Word for word, restate the lines from the start of the data below through the line containing "[if_neg (Nat.not_lt.mpr hk)]".

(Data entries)
◆ ◆ ◆ ◆ ◆ ◆ ◆
/-! ### The one check of a command (R167) -/

/-- How a command ends whose check gives `check`: in that error with nothing but the response changed, else in a
success. -/
def EndsBy (check : Option Error) (s : State) (o : Host.Outcome State Fault Refusal) : Prop :=
  match check with
  | some e => o = raise e s
  | none => ∃ d w, o = respond d w

section
variable {s : State}

theorem endsBy_respond (d : Word) (w : State) : EndsBy none s (respond d w) := ⟨d, w, rfl⟩

theorem endsBy_withIndex (k limit : Nat) (d : Word) (w : State) :
    EndsBy (if k < limit then none else some .indexOutOfRange) s (withIndex k limit s (respond d w)) := by
  rcases Nat.lt_or_ge k limit with hk | hk
  · rw [if_pos hk, withIndex_of_lt hk]
    exact endsBy_respond d w
  · rw [if_neg (Nat.not_lt.mpr hk)]
    exact withIndex_of_le hk s _

theorem endsBy_withCapacity (n capacity : Nat) (d : Word) (w : State) :
    EndsBy (if n ≤ capacity then none else some .capacityExceeded) s (withCapacity n capacity s (respond d w)) := by
  rcases Nat.lt_or_ge capacity n with hn | hn
  · rw [if_neg (Nat.not_le.mpr hn)]
    exact withCapacity_of_lt hn s _
  · rw [if_pos hn, withCapacity_of_le hn]
    exact endsBy_respond d w

theorem endsBy_execBoolean (f : Word → Word → Word) (rd ra rb : BvSel) :
    EndsBy (if (s.mem.bv ra).length = (s.mem.bv rb).length then none else some .lengthMismatch) s
      (execBoolean f rd ra rb s) := by
  by_cases hlen : (s.mem.bv ra).length = (s.mem.bv rb).length
  · rw [if_pos hlen, execBoolean_of_eq f rd hlen]
    exact endsBy_respond _ _
  · rw [if_neg hlen]
    exact execBoolean_of_ne f rd hlen

/-- Every command ends as its row of R167's table says. -/
theorem exec_endsBy (i : Instr) (s : State) : EndsBy (checkError i s) s (exec i s) := by
  cases i with
  | nop | bvClear | bvIsEmpty | bvLen | ssSlotCount | ssClear | cvCounterCount | cvClear => exact endsBy_respond _ _
  | bvNew | bvFromElem | ssNew => exact endsBy_withCapacity _ _ _ _
  | bvSet | bvGet | bvRdw | bvWrw | ssGet | ssWr | cvGet | cvIncrement | cvDecrement => exact endsBy_withIndex _ _ _ _
  | bvOr | bvAnd | bvXor | bvNand | bvNor | bvXnor | bvDifference => exact endsBy_execBoolean _ _ _ _

/-! ### A command fails with one error or completes -/

variable {i : Instr} {e : Error}

theorem fails_of_checkError (h : checkError i s = some e) : Fails i s e := by
  have hends := exec_endsBy i s
  rwa [h] at hends

theorem completes_of_checkError_eq_none (h : checkError i s = none) : ∃ t d, Completes i s d t := by
  have hends := exec_endsBy i s
  rw [h] at hends
  obtain ⟨d, w, hexec⟩ := hends
  exact ⟨w.present (.ok d), d, hexec, rfl, (effect_of_exec hexec).host⟩

theorem not_completes_of_fails (hf : Fails i s e) {d : Word} {t : State} : ¬ Completes i s d t := by
  rintro ⟨ht, hrsp, -⟩
  cases hf.symm.trans ht
  cases hrsp

theorem fails_unique (hf : Fails i s e) {e' : Error} (hf' : Fails i s e') : e = e' := by
  cases hf.symm.trans hf'
  rfl

theorem fails_iff_checkError : Fails i s e ↔ checkError i s = some e := by
  refine ⟨fun hf => ?_, fails_of_checkError⟩
  cases hcheck : checkError i s with
  | none =>
    obtain ⟨t, d, ht⟩ := completes_of_checkError_eq_none hcheck
    exact absurd ht (not_completes_of_fails hf)
  | some e' => rw [fails_unique hf (fails_of_checkError hcheck)]

theorem completes_iff_checkError : (∃ t d, Completes i s d t) ↔ checkError i s = none := by
  refine ⟨fun ⟨t, d, ht⟩ => ?_, completes_of_checkError_eq_none⟩
  cases hcheck : checkError i s with
  | none => rfl
  | some e => exact absurd ht (not_completes_of_fails (fails_of_checkError hcheck))

/-- A count is refused exactly above the capacity it is compared with (R165). -/
theorem fails_capacityExceeded_iff {n capacity : Nat}
    (h : checkError i s = if n ≤ capacity then none else some .capacityExceeded) :
    Fails i s .capacityExceeded ↔ capacity < n := by
  rw [fails_iff_checkError, h]
  simp

/-! ### The lengths of the sources (R163) -/

/-- A boolean command fails with LengthMismatch or completes with data 0, as its source lengths decide. -/
theorem lengthMismatch_iff_of_execBoolean {f : Word → Word → Word} {rd ra rb : BvSel}
    (h : exec i s = execBoolean f rd ra rb s) :
    (Fails i s .lengthMismatch ↔ (s.mem.bv ra).length ≠ (s.mem.bv rb).length) ∧
    ((s.mem.bv ra).length = (s.mem.bv rb).length ↔ ∃ t, Completes i s 0 t) := by
  have hfails (hne : (s.mem.bv ra).length ≠ (s.mem.bv rb).length) : Fails i s .lengthMismatch :=
    h.trans (execBoolean_of_ne f rd hne)
  have hcompletes (hlen : (s.mem.bv ra).length = (s.mem.bv rb).length) : ∃ t, Completes i s 0 t := by
    obtain ⟨t, ht, -⟩ := completes_of_execBoolean h hlen
    exact ⟨t, ht⟩
  refine ⟨⟨fun hf hlen => ?_, hfails⟩, hcompletes, fun ⟨t, ht⟩ => ?_⟩
  · obtain ⟨t, ht⟩ := hcompletes hlen
    exact not_completes_of_fails hf ht
  · by_contra hne
    exact not_completes_of_fails (hfails hne) ht

end

/-! ### Responses at the port (R160, R161) -/

theorem rspStatus_of_rsp {t : State} {r : Response} (h : t.rsp = some r) : t.rspStatus = some r.status := by
  simp [State.rspStatus, h]

theorem rspData_of_rsp {t : State} {r : Response} (h : t.rsp = some r) : t.rspData = some r.data := by
  simp [State.rspData, h]

theorem cmdReady_takeResponse (t : State) : t.takeResponse.cmdReady = true := by
  simp [State.cmdReady]

/-- `runCommand_effect`, for an outcome already at hand. -/
theorem commandEffect_of_runCommand {c : Command} {s t : State} (h : runCommand c s = .next t) :
    CommandEffect s t := by
  obtain ⟨u, hu, he⟩ := runCommand_effect c s
  cases h.symm.trans hu
  exact he

/-! ### The obligations -/

/-- Settles O30: the command ends as its check says, and each of the two ends is a next state with its response. -/
theorem eachCommandHasItsOneCheck : Obligations.EachCommandHasItsOneCheck := by
  intro i s
  cases hcheck : checkError i s with
  | none =>
    obtain ⟨t, d, hexec, hrsp, -⟩ := completes_of_checkError_eq_none hcheck
    exact ⟨t, hexec, .inr ⟨rfl, d, hrsp⟩⟩
  | some e => exact ⟨_, fails_of_checkError hcheck, .inl ⟨e, rfl, rfl⟩⟩

/-- Settles O31: the nine rows of R167's table compare the index with the limit listed beside the command. -/
theorem indexOutOfRangeExactly : Obligations.IndexOutOfRangeExactly := by
  intro s v c k x p hp
  have hcheck : checkError p.1 s = if k < p.2 then none else some .indexOutOfRange := by
    revert p
    simp only [List.forall_mem_cons]
    exact ⟨rfl, rfl, rfl, rfl, rfl, rfl, rfl, rfl, rfl, by simp⟩
  rw [fails_iff_checkError, completes_iff_checkError, hcheck]
  simp

/-- Settles O33: all seven execute as `execBoolean`. -/
theorem lengthMismatchExactly : Obligations.LengthMismatchExactly := by
  intro s rd ra rb
  simp only [List.forall_mem_cons]
  exact ⟨lengthMismatch_iff_of_execBoolean (isBoolean_bvOr.exec_eq ..),
    lengthMismatch_iff_of_execBoolean (isBoolean_bvAnd.exec_eq ..),
    lengthMismatch_iff_of_execBoolean (isBoolean_bvXor.exec_eq ..),
    lengthMismatch_iff_of_execBoolean (isBoolean_bvNand.exec_eq ..),
    lengthMismatch_iff_of_execBoolean (isBoolean_bvNor.exec_eq ..),
    lengthMismatch_iff_of_execBoolean (isBoolean_bvXnor.exec_eq ..),
    lengthMismatch_iff_of_execBoolean (isBoolean_bvDifference.exec_eq ..), by simp⟩

/-- Settles O34: a row that accepts the control word decodes it, and with none decoding finds no command. -/
theorem illegalCommandDependsOnCwAlone : Obligations.IllegalCommandDependsOnCwAlone := by
  refine fun cw => ⟨fun hno wd s => ⟨?_, rfl, rfl⟩, fun ⟨r, hr, hmatch⟩ wd => ?_⟩
  · have hillegal : (decode ⟨cw, wd⟩).instr? = none :=
      (decode_instr?_eq_none _).mpr fun r hr => (Row.accepts_eq_false_iff r cw).mpr (hno r hr)
    exact runCommand_of_instr?_eq_none hillegal s
  · have hlegal := decode_of_accepts (c := ⟨cw, wd⟩) hr ((Row.accepts_eq_true_iff r cw).mpr hmatch)
    exact ⟨_, hlegal, runCommand_legal hlegal⟩

/-- Settles O36: part of the effect every command has at the port; taking a response changes no holder. -/
theorem failedCommandChangesNothing : Obligations.FailedCommandChangesNothing := by
  intro c s t e h hrsp
  have heffect := commandEffect_of_runCommand h
  have hsame : SameHolders s t := heffect.failed e hrsp
  exact ⟨hsame, heffect.host, rspData_of_rsp hrsp, cmdReady_takeResponse t, t.takeResponse_mem.trans hsame⟩

/-- Settles O37: the response a command leaves is a success or one of the four errors. -/
theorem statusCodesAreFive : Obligations.StatusCodesAreFive := by
  intro c s t h
  obtain ⟨r, hr⟩ := (commandEffect_of_runCommand h).response
  refine ⟨r, hr, ?_⟩
  cases r with
  | ok d => exact .inl ⟨d, rfl, rfl, rfl⟩
  | error e =>
    right
    cases e with
    | indexOutOfRange => exact .inl ⟨rfl, rfl, rfl⟩
    | lengthMismatch => exact .inr (.inl ⟨rfl, rfl, rfl⟩)
    | illegalCommand => exact .inr (.inr (.inl ⟨rfl, rfl, rfl⟩))
    | capacityExceeded => exact .inr (.inr (.inr ⟨rfl, rfl, rfl⟩))

/-- Settles O24: at its bound the transform leaves the slot unchanged, and the uncommitted answer is a success. -/
theorem saturationIsNotAnError : Obligations.SaturationIsNotAnError := by
  intro s rd k hk i hi hmax hzero
  have hc : ∃ t, Completes i s 0 t ∧ SameHolders s t := by
    obtain rfl | rfl : i = .cvIncrement rd k ∨ i = .cvDecrement rd k := by simpa using hi
    · exact completes_cvIncrement_of_max hk (hmax rfl)
    · exact completes_cvDecrement_of_zero hk (hzero rfl)
  obtain ⟨t, ⟨hexec, hrsp, hhost⟩, hsame⟩ := hc
  exact ⟨t, hexec, rspStatus_of_rsp hrsp, rspData_of_rsp hrsp, hsame, hhost⟩

/-- Settles O32: the check of each construction compares the count with the capacity of its kind of holder. -/
theorem capacityExceededExactly : Obligations.CapacityExceededExactly := by
  intro s v c n bit
  exact ⟨fails_capacityExceeded_iff rfl, fails_capacityExceeded_iff rfl, fails_capacityExceeded_iff rfl⟩

end Sys2Proof.Machine
end

section
/-! PROOFS, family 70_reset_and_hazards. What a step keeps, and what alone can change a holder
(spec/70_reset_and_hazards.md R191; spec/10_state.md R20). -/

namespace Sys2Proof.Machine

section
variable {s t : State}

/-- No step writes the parameters (R20). -/
theorem params_of_step (h : step s = .next t) : t.params = s.params := by
  obtain ⟨-, hstep⟩ | ⟨rest, -, hstep⟩ | ⟨rest, -, hstep⟩ | ⟨c, rest, u, -, -, hstep, heffect⟩ := step_cases s <;>
    cases h.symm.trans hstep
  · rfl
  · exact State.takeResponse_params _
  · exact State.resetBlock_params _
  · obtain ⟨hparams, -, -⟩ := heffect.host
    exact hparams

/-- A step that changes a holder is a reset or runs a command. -/
theorem nextInput_of_not_sameHolders (h : step s = .next t) (hne : ¬ SameHolders s t) :
    ∃ i rest, nextInput s.cmdReady s.inputs = some (i, rest) ∧ (i = .reset ∨ ∃ c, i = .command c) := by
  obtain ⟨-, hstep⟩ | ⟨rest, -, hstep⟩ | ⟨rest, hnext, -⟩ | ⟨c, rest, -, hnext, -⟩ := step_cases s
  · cases h.symm.trans hstep
    exact absurd rfl hne
  · cases h.symm.trans hstep
    exact absurd (State.takeResponse_mem _) hne
  · exact ⟨_, rest, hnext, .inl rfl⟩
  · exact ⟨_, rest, hnext, .inr ⟨c, rfl⟩⟩

end

/-- Settles O42: a holder is changed only by a reset or a command whose turn it is; with no input, or with the taking
of a response first, neither has its turn; a command has none while a response is pending, and a reset then only
behind nothing but commands. -/
theorem parametersAreNeverWritten : Obligations.ParametersAreNeverWritten := by
  intro s t h
  refine ⟨params_of_step h, fun hinputs => by_contra fun hne => ?_⟩
  obtain ⟨i, rest, hnext, hi⟩ := nextInput_of_not_sameHolders h hne
  rcases hinputs with hnone | htake | ⟨hbusy, hnoReset⟩
  · simp [List.head?_eq_none_iff.mp hnone, nextInput] at hnext
  · obtain ⟨is, his⟩ := List.head?_eq_some_iff.mp htake
    simp only [his, nextInput, Option.some.injEq, Prod.mk.injEq] at hnext
    obtain ⟨rfl, -⟩ := hnext
    simp at hi
  · rcases hi with rfl | ⟨c, rfl⟩
    · obtain ⟨cs, rest', his⟩ := inputs_of_nextInput_reset hnext
      exact hnoReset cs rest' his
    · have hready : s.cmdReady = true := ready_of_nextInput hnext
      simp [hbusy] at hready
◆ ◆ ◆ ◆ ◆ ◆ ◆
* **ANSWER SECTION**
/-! ### The one check of a command (R167) -/

/-- How a command ends whose check gives `check`: in that error with nothing but the response changed, else in a
success. -/
def EndsBy (check : Option Error) (s : State) (o : Host.Outcome State Fault Refusal) : Prop :=
  match check with
  | some e => o = raise e s
  | none => ∃ d w, o = respond d w

section
variable {s : State}

theorem endsBy_respond (d : Word) (w : State) : EndsBy none s (respond d w) := ⟨d, w, rfl⟩

theorem endsBy_withIndex (k limit : Nat) (d : Word) (w : State) :
    EndsBy (if k < limit then none else some .indexOutOfRange) s (withIndex k limit s (respond d w)) := by
  rcases Nat.lt_or_ge k limit with hk | hk
  · rw [if_pos hk, withIndex_of_lt hk]
    exact endsBy_respond d w
  · rw [if_neg (Nat.not_lt.mpr hk)]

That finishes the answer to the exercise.